Mass fragmentation behavior of the 13 components
Compound 1 was characterized as gallic acid. The [M−H]− precursor ion at m/z 169.0192 gave one prominent fragment ion at m/z 125.0302 [M−H−CO2]−, and subsequent fragmentation patterns showed ions at m/z 124.0223 and 107.0212, a fragmentation pathway consistent with the pure standard. The presence of methyl gallate in fruits of T. chebula Retz was reported previously, and together with the mass spectrum of pure standard, compound 2 was identified as methyl gallate. The [M−H]− at m/z 193.0516 of compound 4 produced MS/MS daughter ions at m/z 178.0519 and 134.0628, which indicated the sequential loss of a methyl moiety and carboxyl moiety. From this information, we concluded that compound 4 was ferulic acid. Compound 6 corresponded to ethyl gallate, the structure and fragmentation pathway of which are in complete agreement with that of the ethyl gallate standard sample (Figure 3) [25]. For compound 8, the [M−H]− at m/z 291.0057 produced MS/MS daughter ion at m/z 211.0560, which indicated a neutral loss of 2H2O and CO2. Moreover, [M−H]− was reduced to a fragment of m/z 196.0361 on the loss of m/z 95. From this information, we concluded that compound 8 was brevifolin carboxylic acid; this assignment was supported by comparison of its MS/MS spectra with that of the pure standard. Ellagic acid was widely reported to be the key constituent of T. chebula Retz.

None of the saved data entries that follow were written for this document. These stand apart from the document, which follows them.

/-- PIPELINE_TAKE_FRAME (14 R376 to R378): a free pipeline takes the next ready frame, or drops it for want of an output
buffer. -/
def execPipelineTakeFrame (o : Opt) (pipe : Fin 2) (s : State) : Out :=
  let s := s.begin o
  let q := rd s.vis.pipe pipe.val
  if s.runs rVIS = false ∨ q.run = false ∨ q.mem.isSome then .next s
  else match firstReady q.lastServed q.ready with
  | none => .next s
  | some j =>
    let rest := q.ready.filter fun k => k != j
    if s.outFree j.cam 0 then
      let tapped := q.tap == .armed && q.tapCam == j.cam
      .next ((s.updPipe pipe.val fun x => { x with
        mem := some { j with tapped := tapped }, ready := rest, lastServed := j.cam, tap := if tapped then .writing else x.tap }).updCam j.cam
          fun c => c.takeBuf (camOutBufs (s.camRec j.cam)) 0)
    else
      .next ((s.updPipe pipe.val fun x => { x with ready := rest }).updCam j.cam fun c => { c.dropForBuffer with rawUsed := c.rawUsed - 1 })

/-- The bytes a tap writes of a frame (14 R373). -/
def State.tapBytes (s : State) (p : Nat) (j : FrameJob) (g : Stages) : List Byte :=
  let w4 (l : List Nat) : List Byte := (l.map fun v => leBytes 4 v).flatten
  match p with
  | 0 => (j.data.samples.flatten.flatten.map fun v => leBytes 2 v).flatten
  | 1 => w4 g.lin.flatten
  | 2 => w4 g.merged
  | 3 => w4 g.shaded
  | _ => Config.tapRender p (s.camRec j.cam) (s.pipeRec j.cam) (setWb (j.settings.getD default).words) g.shaded

/-- Whether the grain-sample service takes a frame of camera `n` now (14 R385, R386): it is idle and under 30 frames a second. -/
def State.grainFree (s : State) : Bool :=
  !s.vis.gsRun && (s.vis.gsLast == 0 || decide (s.vis.gsLast + 33333333 ≤ s.clk.opt))

/-- PIPELINE_FRAME_DONE (14 R374): statistics, output, tap, auto-exposure and the grain-sample service of a frame whose pass is
complete. -/
def execPipelineFrameDone (o : Opt) (pipe : Fin 2) (memory : Bool) (s : State) : Out :=
  let s := s.begin o
  let q := rd s.vis.pipe pipe.val
  match (if memory then q.mem else q.inl) with
  | none => .next s
  | some j =>
    if s.runs rVIS = false ∨ q.run = false then .next s
    else
      let n := j.cam
      let b := s.camRec n
      let g := s.stages j
      let zones := zonesOf (u8 b 58) (camW b) (camH b) g.shaded
      let m := zoneM zones
      let sec := s.img.fieldOr 0x0A01 0x0005 (fun x => (u8 x 0, u8 x 1)) (0, 0)
      let mine := sec.2 == 1 && sec.1 == n && s.runs rSVC
      let take := mine && s.grainFree
      let out : OutBuf := { cnt := j.cnt, tag := j.tag, unknown := j.unknown, sat := (g.shaded.filter fun v => v == 0xFFFFF).length,
                            pixels := g.shaded.length,
                            bytes := Config.render b (s.pipeRec n) (setWb (j.settings.getD default).words) g.shaded,
                            grain := take, window := false, endOpt := o }
      let s1 := s.updCam n fun c => { c with
        outBufs := c.outBufs ++ [out], rawUsed := if memory then c.rawUsed - 1 else c.rawUsed, stats := some (s.statRecord j g.shaded zones),
        mean := some (f32 (fpRat fmt32 m.num (m.den * 65536))) }
      let s2 := s1.updPipe pipe.val fun x => { x with
        mem := if memory then none else x.mem, inl := if memory then x.inl else none,
        tap := if j.tapped then .done else x.tap, tapData := if j.tapped then s.tapBytes x.tapPoint j g else x.tapData }
      let s3 := s2.updVis fun v => if take then { v with gsRun := true, gsLast := o }
        else if mine then { v with gsSkip := satInc v.gsSkip } else v
      .next (s3.autoExpose j m)

/-! The grain-sample service (14 R385, R386). -/

/-- GRAIN_SAMPLE_EVAL (14 R385, R386): the indices of the frame under evaluation, whose method the manual does not give, and
their validity; the output buffer is released. -/
def execGrainSampleEval (o : Opt) (g : GrainEval) (s : State) : Out :=
  let s := s.begin o
  let sec := (s.img.sect 0x0A01 0x0005).getD []
  let n := u8 sec 0
  match (rd s.vis.cam n).outBufs.find? OutBuf.grain with
  | none => .next s
  | some b =>
    if s.runs rSVC = false then .next s else
    let profile := u8 sec (16 + field (s.live 0x30010) 0 4)
    let ok := !(flt g.cover (fRat (u16 sec 12) 10)) && decide (1000 * b.sat ≤ u16 sec 14 * b.pixels) && !b.unknown
      && profile != 0xFF
    let s1 := s.updCam n fun c => { c with outBufs := c.outBufs.map fun x => { x with grain := false } }
    .next (s1.updVis fun v => { v with
      gsRun := false, gsValid := ok, gsFrame := b.cnt, gsTag := b.tag, gsHist := ({ g with valid := ok } :: v.gsHist).take 300 })
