/-- A loop result posted, an overrun, a processor that goes down (R218; R221; R222; R223; R244). LOOP_COMPUTATION_DONE,
LOOP_OVERRUN and LOOP_PROCESSOR_DOWN complete in every state. A result posted by its deadline, 15 µs before its output
instant, in the running order of its processor, is the slot's output register, waits for that instant and clears
CONSEC and OVR_LAST; one after it leaves the slots alone. A computation unfinished at its deadline is dropped and
counted, and the slot enters FAULT with LAST_ERR 0x01 when N_OVR in a row have been. A processor that leaves RUN takes
each of its enabled slots to FAULT with LAST_ERR 0x03, its action due at the next tick. No other slot changes. -/
def Obligations.LoopComputations : Prop :=
  (∀ (s : State) (o : Opt) (n : Fin 128) (c : Nat), Completes (.loopComputationDone o n c) s fun t =>
    t = { s.begin o with hst := t.hst, rcd := t.rcd, lop := t.lop, free := t.free, out := t.out } ∧
    (∀ j, (s.slot n.val).job = some j ∧ j.posted = false ∧ j.select = false ∧ j.stalled = false ∧ s.runs rCTL = true ∧
        (rd s.lop.proc (n.val / 16)).run = true ∧ s.runsLater n.val j = false →
      (o ≤ s.jobDeadline j →
        (t.slot n.val).job = some { j with posted := true } ∧ (t.slot n.val).outReg = j.u ∧ (t.slot n.val).consec = 0 ∧
        (t.slot n.val).ovrLast = false ∧ (t.slot n.val).cycles = satNat 16 c ∧ (t.slot n.val).v = j.v ∧
        (∀ k, k ≠ n.val → t.slot k = s.slot k) ∧
        rd t.lop.proc (n.val / 16) = (rd s.lop.proc (n.val / 16)).spend c) ∧
      (s.jobDeadline j < o → t.lop.slot = s.lop.slot)) ∧
    ((s.slot n.val).job = none ∨ s.runs rCTL = false → t = s.begin o)) ∧
  (∀ (s : State) (n : Fin 128), Completes (.loopOverrun n) s fun t =>
    t = { s.start with clk := t.clk, hst := t.hst, rcd := t.rcd, lop := t.lop, free := t.free, out := t.out } ∧
    (∀ j, (s.slot n.val).job = some j ∧ j.posted = false ∧ j.select = false ∧ s.runs rCTL = true →
      (t.slot n.val).job = none ∧ (t.slot n.val).ovrLast = true ∧ (t.slot n.val).err = true ∧
      (t.slot n.val).consec = satInc (s.slot n.val).consec ∧ (t.slot n.val).ovrCnt = satInc (s.slot n.val).ovrCnt ∧
      (∀ k, k ≠ n.val → t.slot k = s.slot k) ∧
      ((s.slot n.val).enF = true ∧ (s.slot n.val).fault = false ∧ recNOvr (s.slotB n.val) ≤ (satInc (s.slot n.val).consec).toNat →
        (t.slot n.val).fault = true ∧ (t.slot n.val).lastErr = 0x01 ∧ (t.slot n.val).faultAt = some j.outTick) ∧
      ((satInc (s.slot n.val).consec).toNat < recNOvr (s.slotB n.val) → (t.slot n.val).fault = (s.slot n.val).fault)) ∧
    ((s.slot n.val).job = none ∨ s.runs rCTL = false → t = s.start)) ∧
  (∀ (s : State) (o : Opt) (p : Fin 8), Completes (.loopProcessorDown o p) s fun t =>
    t = { s.begin o with hst := t.hst, rcd := t.rcd, lop := t.lop, free := t.free, out := t.out } ∧
    ((rd s.lop.proc p.val).run = true →
      rd t.lop.proc p.val = { rd s.lop.proc p.val with run := false } ∧
      (∀ k, k < 16 ∧ (s.slot (16 * p.val + k)).enF = true ∧ (s.slot (16 * p.val + k)).fault = false →
        (t.slot (16 * p.val + k)).fault = true ∧ (t.slot (16 * p.val + k)).lastErr = 0x03 ∧
        (t.slot (16 * p.val + k)).faultAt = some (s.clk.tick + 1)) ∧
      (∀ k, k / 16 ≠ p.val → t.slot k = s.slot k)) ∧
    ((rd s.lop.proc p.val).run = false → t = s.begin o))

/-- LOOP_COMMAND is admitted, and what each command does at its instant (R240; R237; R241). Each of the six LOOP_COMMANDs,
ready and naming a configured slot (AUTO, MANUAL and SET_MANUAL one that no machine function owns), is admitted: it
waits in the slot's list with its operation in flight, nothing is sent, and nothing else changes. At its instant AUTO
and MANUAL set the mode asked for and the manual value, SET_MANUAL the value of a slot in MANUAL, RESTART clears a
fault, ENABLE sets the enable bit and enables the slot, DISABLE clears both; a disabled slot refuses all but ENABLE
with NOT_ENABLED. -/
def Obligations.LoopCommands : Prop :=
  (∀ (s : State) (r : HostReq) (n : W16) (x : F32), s.ready r 1 10 = true → n.toNat < 128 → s.slotUsed n.toNat = true →
    (s.img.mfOfSlot n.toNat = none →
      (fIsFin x = true → Completes (.loopAuto r n x) s (s.loopQueued r n.toNat 1 x)) ∧
      (fIsFin x = true ∨ fIsNaN x = true → Completes (.loopManual r n x) s (s.loopQueued r n.toNat 2 x)) ∧
      (fIsFin x = true → Completes (.loopSetManual r n x) s (s.loopQueued r n.toNat 3 x))) ∧
    (fIsFin x = true → Completes (.loopRestart r n x) s (s.loopQueued r n.toNat 4 x) ∧
      Completes (.loopEnable r n x) s (s.loopQueued r n.toNat 5 x) ∧ Completes (.loopDisable r n x) s (s.loopQueued r n.toNat 6 x))) ∧
  (∀ (s : State) (n : Nat) (r : HostReq) (x : F32), n < 128 →
    ((s.slot n).enF = false → ∀ cmd, cmd ≠ 5 → s.loopCommand n ⟨cmd, x, r⟩ = (s, 0x8405)) ∧
    ((s.slot n).enF = true ∧ (s.slot n).fault = false →
      (s.loopCommand n ⟨1, x, r⟩).2 = stOK ∧ ((s.loopCommand n ⟨1, x, r⟩).1.slot n).remManual = false ∧
      (s.loopCommand n ⟨2, x, r⟩).2 = stOK ∧ ((s.loopCommand n ⟨2, x, r⟩).1.slot n).remManual = true ∧
      (fIsNaN x = false → ((s.loopCommand n ⟨2, x, r⟩).1.slot n).man = x) ∧
      ((s.slot n).remManual = true →
        (s.loopCommand n ⟨3, x, r⟩).2 = stOK ∧ ((s.loopCommand n ⟨3, x, r⟩).1.slot n).man = x) ∧
      s.loopCommand n ⟨4, x, r⟩ = (s, 0x8404)) ∧
    ((s.slot n).enF = true ∧ (s.slot n).fault = true →
      (s.loopCommand n ⟨4, x, r⟩).2 = stOK ∧ ((s.loopCommand n ⟨4, x, r⟩).1.slot n).fault = false ∧
      ((s.loopCommand n ⟨4, x, r⟩).1.slot n).mode = .auto ∧ s.loopCommand n ⟨1, x, r⟩ = (s, 0x8402) ∧
      s.loopCommand n ⟨2, x, r⟩ = (s, 0x8402)) ∧
    ((s.loopCommand n ⟨5, x, r⟩).2 = stOK ∧ ((s.loopCommand n ⟨5, x, r⟩).1.slot n).enF = true ∧
      (s.loopCommand n ⟨5, x, r⟩).1.lop.en.getLsbD n = true) ∧
    ((s.slot n).enF = true → (s.loopCommand n ⟨6, x, r⟩).2 = stOK ∧ ((s.loopCommand n ⟨6, x, r⟩).1.slot n).enF = false ∧
      (s.loopCommand n ⟨6, x, r⟩).1.lop.en.getLsbD n = false))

Compound 9 displayed a MS/MS spectra that matched that of the pure standard of ellagic acid. It had [M−H]− at m/z 300.9848, which gave rise to three fragments of m/z 283.9837, 257.0011, and 245.0010 with the loss of ˙OH, CO2, and 2CO, respectively. Compound 10 was tentatively characterized as galloflavin by comparison of its chromatographic and spectrometric data. Triterpenoids are also found in T. chebula Retz and are mainly pentacyclic triterpene compounds such as oleanane-type compounds. Compounds 15 and 16 showed similar mass fragmentation regularity with similar product ions. After comparison with pure standards, the two compounds were identified as arjugenin (Figure 4) [26] and arjunic acid. Additionally, 4 metabolites were identified in the plasma in rats after oral administration, compounds 5 (Figure 5), 7, 11, and 13 of the metabolic pathways of methylation and glycosylation [27].

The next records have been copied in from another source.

-- ==== Sys2Proof/Laws/FramesShared.lean ====
section
/-! SUPPORT. Frame lemmas: which fields of the state each operation can change, and that each command answers a next state; here for
the shared operations (Bits, StSys, Image, Float, Real, StHst, StSns, StLop, StNav, StPwr, Resets, StCan, StNet, StVis, StYld, Resets2, StClk, State, Ops, Operands, Signals, Groups, Power, Psw, Cooling, Valve, Budget, Events, Geo, Recorder, Nav, CanOps, Manifest, Pairs). -/

namespace Sys2Proof.Machine

theorem State.dropItem_same (s : State) :
    Same 0x10000 s (State.dropItem s) := by
  unfold State.dropItem
  refine Same.next ?_ Same.set_hst (by decide)
  exact Same.refl _ _

theorem State.send_same (s : State) (m : Msg) :
    Same 0x2000000000 s (State.send s m) := by
  unfold State.send
  refine Same.next ?_ Same.set_out (by decide)
  exact Same.refl _ _

theorem State.updSess_same (s : State) (i : Nat) (f : Sess → Sess) :
    Same 0x10000 s (State.updSess s i f) := by
  unfold State.updSess
  refine Same.next ?_ Same.set_hst (by decide)
  exact Same.refl _ _

theorem State.sendPub_same (s : State) (k : Sub) (payload : List Byte) :
    Same 0x2000010000 s (State.sendPub s k payload) := by
  unfold State.sendPub
  refine Same.next ?_ (State.send_same _ _) (by decide)
  refine Same.next ?_ (State.updSess_same _ _ _) (by decide)
  exact Same.refl _ _

theorem State.sendEnvelope_same (s : State) (k : Sub) (body : List Byte) :
    Same 0x2000010000 s (State.sendEnvelope s k body) := by
  unfold State.sendEnvelope
  refine Same.ite ?_ ?_
  · refine Same.next ?_ (State.dropItem_same _) (by decide)
    exact Same.refl _ _
  · refine Same.next ?_ (State.sendPub_same _ _ _) (by decide)
    refine Same.next ?_ Same.set_hst (by decide)
    exact Same.refl _ _

theorem State.sendItem_same (s : State) (k : Sub) (i : Item) :
    Same 0x3000010000 s (State.sendItem s k i) := by
  unfold State.sendItem
  refine Same.ite ?_ ?_
  · refine Same.next ?_ (State.dropItem_same _) (by decide)
    refine Same.next ?_ Same.set_free (by decide)
    exact Same.refl _ _
  · refine Same.ite ?_ ?_
    · conv => zeta
      split
      · refine Same.next ?_ (State.sendPub_same _ _ _) (by decide)
        refine Same.next ?_ Same.set_free (by decide)
        exact Same.refl _ _
      · refine Same.next ?_ (State.sendEnvelope_same _ _ _) (by decide)
        refine Same.next ?_ Same.set_free (by decide)
        exact Same.refl _ _
    · refine Same.next ?_ (State.sendPub_same _ _ _) (by decide)
      refine Same.next ?_ Same.set_free (by decide)
      exact Same.refl _ _

theorem State.pubOne_same (s : State) (id : Nat) (i : Item) :
    Same 0x3000010000 s (State.pubOne s id i) := by
  unfold State.pubOne
  conv => zeta
  split
  · exact Same.refl _ _
  · refine Same.ite ?_ ?_
    · refine Same.next ?_ (State.sendItem_same _ _ _) (by decide)
      refine Same.next ?_ Same.set_hst (by decide)
      exact Same.refl _ _
    · refine Same.next ?_ Same.set_hst (by decide)
      exact Same.refl _ _

theorem State.publishItem_same (s : State) (stream : Nat) (sel : Nat → Bool) (i : Item) :
    Same 0x3000010000 s (State.publishItem s stream sel i) := by
  unfold State.publishItem
  refine Same.fold _ ?_ ?_
  · exact Same.refl _ _
  · intro u a hu
    refine Same.next ?_ (State.pubOne_same _ _ _) (by decide)
    assumption

theorem State.publish_same (s : State) (stream : Nat) (sel : Nat → Bool) (opt : Nat) (dvt : Nat) (body : List Byte) :
    Same 0x3000010000 s (State.publish s stream sel opt dvt body) := by
  unfold State.publish
  refine Same.next ?_ (State.publishItem_same _ _ _ _) (by decide)
  exact Same.refl _ _

theorem State.updRec_same (s : State) (f : RecSt → RecSt) :
    Same 0x20000 s (State.updRec s f) := by
  unfold State.updRec
  refine Same.next ?_ Same.set_rcd (by decide)
  exact Same.refl _ _

theorem State.closeSet_same (s : State) (shutdown : Bool) (atBoundary : Bool) :
    Same 0x20000 s (State.closeSet s shutdown atBoundary) := by
  unfold State.closeSet
  refine Same.next ?_ (State.updRec_same _ _) (by decide)
  exact Same.refl _ _

theorem State.recTurn_same (s : State) :
    Same 0x20000 s (State.recTurn s) := by
  unfold State.recTurn
  refine Same.ite ?_ ?_
  · exact Same.refl _ _
  · refine Same.ite ?_ ?_
    · refine Same.next ?_ (State.updRec_same _ _) (by decide)
      refine Same.next ?_ (State.updRec_same _ _) (by decide)
      exact Same.refl _ _
    · refine Same.next ?_ (State.closeSet_same _ _ _) (by decide)
      refine Same.next ?_ (State.updRec_same _ _) (by decide)
      exact Same.refl _ _

theorem State.notice_same (s : State) (code : Nat) (block : Nat) (unit : Nat) (value : F32) :
    Same 0x3000030000 s (State.notice s code block unit value) := by
  unfold State.notice
  refine Same.ite ?_ ?_
  · refine Same.next ?_ (State.publish_same _ _ _ _ _ _) (by decide)
    refine Same.next ?_ Same.set_rcd (by decide)
    refine Same.next ?_ (State.recTurn_same _) (by decide)
    exact Same.refl _ _
  · refine Same.next ?_ Same.set_rcd (by decide)
    refine Same.next ?_ (State.recTurn_same _) (by decide)
    exact Same.refl _ _

theorem State.accept_same (s : State) (r : HostReq) :
    Same 0x10000 s (State.accept s r) := by
  unfold State.accept
  refine Same.ite ?_ ?_
  · refine Same.next ?_ Same.set_hst (by decide)
    refine Same.next ?_ (State.updSess_same _ _ _) (by decide)
    exact Same.refl _ _
  · refine Same.next ?_ (State.updSess_same _ _ _) (by decide)
    exact Same.refl _ _

theorem State.storeRecord_same (s : State) (body : List Byte) :
    Same 0x3000030000 s (State.storeRecord s body) := by
  unfold State.storeRecord
  refine Same.ite ?_ ?_
  · refine Same.next ?_ (State.notice_same _ _ _ _ _) (by decide)
    refine Same.ite ?_ ?_
    · refine Same.next ?_ (State.notice_same _ _ _ _ _) (by decide)
      refine Same.next ?_ (State.updRec_same _ _) (by decide)
      exact Same.refl _ _
    · refine Same.next ?_ (State.updRec_same _ _) (by decide)
      exact Same.refl _ _
  · refine Same.ite ?_ ?_
    · refine Same.next ?_ (State.notice_same _ _ _ _ _) (by decide)
      refine Same.next ?_ (State.updRec_same _ _) (by decide)
      exact Same.refl _ _
    · refine Same.next ?_ (State.updRec_same _ _) (by decide)
      exact Same.refl _ _

theorem State.recShutdown_same (s : State) :
    Same 0x3000030000 s (State.recShutdown s) := by
  unfold State.recShutdown
  conv => zeta
  split
  · refine Same.next ?_ (State.storeRecord_same _ _) (by decide)
    refine Same.next ?_ (State.closeSet_same _ _ _) (by decide)
    conv => zeta
    split
    · refine Same.next ?_ (State.storeRecord_same _ _) (by decide)
      refine Same.next ?_ (State.updRec_same _ _) (by decide)
      exact Same.refl _ _
    · refine Same.next ?_ (State.updRec_same _ _) (by decide)
      exact Same.refl _ _
  · refine Same.next ?_ (State.closeSet_same _ _ _) (by decide)
    conv => zeta
    split
    · refine Same.next ?_ (State.storeRecord_same _ _) (by decide)
      refine Same.next ?_ (State.updRec_same _ _) (by decide)
      exact Same.refl _ _
    · refine Same.next ?_ (State.updRec_same _ _) (by decide)
      exact Same.refl _ _

theorem State.updCol_same (s : State) (n : Nat) (f : ColCh → ColCh) :
    Same 0x200000 s (State.updCol s n f) := by
  unfold State.updCol
  refine Same.next ?_ Same.set_col (by decide)
  exact Same.refl _ _

theorem State.updPsw_same (s : State) (n : Nat) (f : PswCh → PswCh) :
    Same 0x80000 s (State.updPsw s n f) := by
  unfold State.updPsw
  refine Same.next ?_ Same.set_psw (by decide)
  exact Same.refl _ _

theorem State.updVlv_same (s : State) (n : Nat) (f : VlvCh → VlvCh) :
    Same 0x100000 s (State.updVlv s n f) := by
  unfold State.updVlv
  refine Same.next ?_ Same.set_vlv (by decide)
  exact Same.refl _ _

theorem State.updBank_same (s : State) (b : Nat) (f : Bank → Bank) :
    Same 0x100000 s (State.updBank s b f) := by
  unfold State.updBank
  refine Same.next ?_ Same.set_vlv (by decide)
  exact Same.refl _ _

theorem State.giveBank_same (s : State) (n : Nat) :
    Same 0x100000 s (State.giveBank s n) := by
  unfold State.giveBank
  refine Same.next ?_ (State.updBank_same _ _ _) (by decide)
  exact Same.refl _ _

theorem State.withdraw_same (s : State) (src : Nat) :
    Same 0x10 s (State.withdraw s src) := by
  unfold State.withdraw
  refine Same.next ?_ Same.set_bud (by decide)
  exact Same.refl _ _

theorem State.vlvAbort_same (s : State) (n : Nat) :
    Same 0x100010 s (State.vlvAbort s n) := by
  unfold State.vlvAbort
  refine Same.next ?_ (State.updVlv_same _ _ _) (by decide)
  refine Same.next ?_ (State.giveBank_same _ _) (by decide)
  refine Same.next ?_ (State.withdraw_same _ _) (by decide)
  exact Same.refl _ _

theorem State.refuseSrc_same (s : State) (src : Nat) :
    Same 0x380030 s (State.refuseSrc s src) := by
  unfold State.refuseSrc
  refine Same.ite ?_ ?_
  · refine Same.next ?_ (State.updPsw_same _ _ _) (by decide)
    exact Same.refl _ _
  · refine Same.ite ?_ ?_
    · refine Same.next ?_ (State.updVlv_same _ _ _) (by decide)
      refine Same.next ?_ (State.vlvAbort_same _ _) (by decide)
      exact Same.refl _ _
    · refine Same.ite ?_ ?_
      · refine Same.next ?_ (State.updCol_same _ _ _) (by decide)
        exact Same.refl _ _
      · refine Same.next ?_ Same.set_wake (by decide)
        exact Same.refl _ _

theorem State.refuseReq_same (s : State) (src : Nat) :
    Same 0x30003b0030 s (State.refuseReq s src) := by
  unfold State.refuseReq
  refine Same.next ?_ (State.notice_same _ _ _ _ _) (by decide)
  refine Same.next ?_ Same.set_bud (by decide)
  refine Same.next ?_ (State.refuseSrc_same _ _) (by decide)
  refine Same.next ?_ (State.withdraw_same _ _) (by decide)
  exact Same.refl _ _

theorem State.raise_same (s : State) (src : Nat) (o : Opt) :
    Same 0x30003b0030 s (State.raise s src o) := by
  unfold State.raise
  refine Same.ite ?_ ?_
  · refine Same.next ?_ (State.refuseReq_same _ _) (by decide)
    exact Same.refl _ _
  · refine Same.next ?_ Same.set_bud (by decide)
    refine Same.next ?_ (State.withdraw_same _ _) (by decide)
    exact Same.refl _ _

theorem State.pswRequest_same (s : State) (n : Nat) (o : Opt) :
    Same 0x30003b0030 s (State.pswRequest s n o) := by
  unfold State.pswRequest
  refine Same.next ?_ (State.raise_same _ _ _) (by decide)
  refine Same.next ?_ (State.updPsw_same _ _ _) (by decide)
  exact Same.refl _ _

theorem State.pswApply_same (s : State) (n : Nat) (o : Opt) :
    Same 0x30003b0030 s (State.pswApply s n o) := by
  unfold State.pswApply
  refine Same.ite ?_ ?_
  · exact Same.refl _ _
  · refine Same.ite ?_ ?_
    · conv => zeta
      split
      · refine Same.next ?_ (State.updPsw_same _ _ _) (by decide)
        refine Same.next ?_ (State.withdraw_same _ _) (by decide)
        exact Same.refl _ _
      · refine Same.next ?_ (State.updPsw_same _ _ _) (by decide)
        exact Same.refl _ _
      · refine Same.next ?_ (State.updPsw_same _ _ _) (by decide)
        exact Same.refl _ _
      · refine Same.next ?_ (State.updPsw_same _ _ _) (by decide)
        exact Same.refl _ _
      · refine Same.next ?_ (State.updPsw_same _ _ _) (by decide)
        exact Same.refl _ _
      · exact Same.refl _ _
    · refine Same.ite ?_ ?_
      · refine Same.next ?_ (State.pswRequest_same _ _ _) (by decide)
        exact Same.refl _ _
      · exact Same.refl _ _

The mass fragmentation patterns of arjugenin (No. 15) absorbed in plasma and brain
Citation: Acta Chromatographica Acta Chromatographica 30, 3; 10.1556/1326.2017.00147
The mass fragmentation patterns of arjugenin (No. 15) absorbed in plasma and brain
Citation: Acta Chromatographica Acta Chromatographica 30, 3; 10.1556/1326.2017.00147
The mass fragmentation patterns of arjugenin (No. 15) absorbed in plasma and brain
Citation: Acta Chromatographica Acta Chromatographica 30, 3; 10.1556/1326.2017.00147
The mass fragmentation patterns of methylation of gallic acid glucuronide conjugate product (No. 5)
Citation: Acta Chromatographica Acta Chromatographica 30, 3; 10.1556/1326.2017.00147
The mass fragmentation patterns of methylation of gallic acid glucuronide conjugate product (No. 5)
Citation: Acta Chromatographica Acta Chromatographica 30, 3; 10.1556/1326.2017.00147
The mass fragmentation patterns of methylation of gallic acid glucuronide conjugate product (No. 5)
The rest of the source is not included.